-- ==== Sys2Proof/Syntax.lean ====
section
/-! DEFINITION. The commands: one constructor per row of spec/opcode_table.json. -/

namespace Sys2Proof

/-- How far one ARM or ARM AT command carries its operation. The operation reads the count when it is carried out and
completes later; ticks, edges and bus cycles may arrive between the two (R42, worked sequence 4-7-1). -/
inductive Span where
  /-- The operation is carried out and completes in the one step. -/
  | whole
  /-- The operation is carried out; its completion is left to the next command of the same row. -/
  | carryOut
  deriving DecidableEq, Repr

/-- The commands of the block, in the order of the table. A command that is a host write carries the written byte. -/
inductive Instr where
  /-- R2: a rising TBCLK edge arrives at the phase counter. -/
  | tbclkEdge
  /-- R3: the TBCLK edge that completes the interval in progress arrives. -/
  | tick
  /-- R46: a tick that the time base handed over arrives at the list controller. -/
  | listControllerTick
  /-- R87, R114: a tick that the time base handed over arrives at the dispatch unit; ages and service counts rise. -/
  | dispatchTick
  /-- R88: the stale withdrawals of the tick that the dispatch unit has taken. -/
  | staleWithdrawal
  /-- R115: the service limit check of the tick that the dispatch unit has taken. -/
  | serviceOverrun
  /-- R136: a tick that the time base handed over arrives at the line unit. -/
  | lineUnitTick
  /-- R5: host write of DIVISOR LOW (0EH). -/
  | divisorLow (b : Byte)
  /-- R5: host write of DIVISOR HIGH (0FH). -/
  | divisorHigh (b : Byte)
  /-- R10: host write of TIME CONTROL (0DH) with RUN 1 and CAPTURE 0. -/
  | runStart
  /-- R10: host write of TIME CONTROL with RUN 0 and CAPTURE 0. -/
  | runStop
  /-- R11: host write of TIME CONTROL with CAPTURE 1 and the given RUN bit. -/
  | capture (run : Bool)
  /-- R62: host write of OPERATION (01H). -/
  | operation (code : Byte)
  /-- R25: the list controller carries out DEFINE. -/
  | define
  /-- R29: the list controller carries out RELEASE. -/
  | release
  /-- R31: the list controller carries out READ DEFINITION. -/
  | readDefinition
  /-- R32: the list controller carries out READ STATE. -/
  | readState
  /-- R40: the list controller carries out ARM. -/
  | arm (span : Span)
  /-- R41: the list controller carries out ARM AT. -/
  | armAt (span : Span)
  /-- R43: the list controller carries out CANCEL. -/
  | cancel
  /-- R69: the list controller carries out CLEAR CLASS. -/
  | clearClass
  /-- R71: the list controller starts SET TIME. -/
  | setTime
  /-- R73: the walk of SET TIME ends and the operation completes. -/
  | setTimeWalkCompletion
  /-- R75: the list controller carries out CONFIGURE LINE. -/
  | configureLine
  /-- R76: the list controller carries out CONFIGURE CLASS. -/
  | configureClass
  /-- R65: the list controller completes an operation whose code names none. -/
  | unknownOperation
  /-- R47: the run that the arbiter has taken starts. -/
  | dueProcessingRun
  /-- R56: the list controller serves the latch that the arbiter has taken. -/
  | triggerArm
  /-- R80: the dispatch unit takes the oldest post request. -/
  | postRequest
  /-- R90: the dispatch unit takes the cancel request of the CANCEL in progress. -/
  | cancelRequest
  /-- R91: the dispatch unit takes the clear request of the CLEAR CLASS in progress. -/
  | clearRequest
  /-- R93: the dispatch unit answers the presence query of the operation in progress. -/
  | presenceQuery
  /-- R116: the dispatch unit takes the service limit of the CONFIGURE CLASS in progress. -/
  | serviceLimitReplacement
  /-- R102: host read of VECTOR (05H). -/
  | acknowledge
  /-- R110, R111: host write of DONE (05H). -/
  | done (b : Byte)
  /-- R123: the line unit takes the oldest action request. -/
  | actionRequest
  /-- R143: the line unit takes the configuration of the CONFIGURE LINE in progress. -/
  | lineConfiguration
  /-- R135: the level of an input pin becomes `level` (low `false`, high `true`). -/
  | levelChange (line : InLine) (level : Bool)
  /-- R96: host write of CONTROL (00H) with CLEAR ALL 0; the whole written byte. -/
  | enable (control : Byte)
  /-- R165: host write of CONTROL with CLEAR ALL 1; the whole written byte. -/
  | clearAll (control : Byte)
  /-- R64: host write of CONTROL with CLEAR COLLISION 1; the whole written byte. -/
  | clearCollision (control : Byte)
  /-- R140: host write of CONTROL with POP CAPTURE 1; the whole written byte. -/
  | popCapture (control : Byte)
  /-- R150: host write of CONTROL with POP MISS 1; the whole written byte. -/
  | popMiss (control : Byte)
  /-- R94: host write of CLASS MASK (08H). -/
  | classMask (b : Byte)
  /-- R154: host write of ALERT CLEAR (09H). -/
  | alertClear (b : Byte)
  /-- R156: host write of ALERT ENABLE (0AH). -/
  | alertEnable (b : Byte)
  /-- R128: host write of OUTPUT SET (0BH). -/
  | outputSet (b : Byte)
  /-- R128: host write of OUTPUT CLEAR (0CH). -/
  | outputClear (b : Byte)
  /-- R166: host write of STAGE POINTER (03H). -/
  | stagePointer (b : Byte)
  /-- R166: host write of STAGE DATA (04H). -/
  | stageDataWrite (b : Byte)
  /-- R166: host read of STAGE DATA (04H). -/
  | stageDataRead
  /-- R167: host read of VIEW DATA (07H). -/
  | viewData
  /-- R162: host write of a register without behaviour of its own: ENTRY SELECT (02H), VIEW SELECT (06H), 07H. -/
  | registerWrite (addr : WinAddr) (b : Byte)
  /-- R173: RESET* is asserted. -/
  | hardwareReset
  /-- R134: RESET* is negated. -/
  | resetNegation
  /-- R47: the run in progress takes its next expiry, or ends where none is due. -/
  | runNextExpiry
  deriving DecidableEq, Repr

end Sys2Proof
end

------

Where a line of the material above holds the string "Span", copy that line.

inductive Span where
  | arm (span : Span)
  | armAt (span : Span)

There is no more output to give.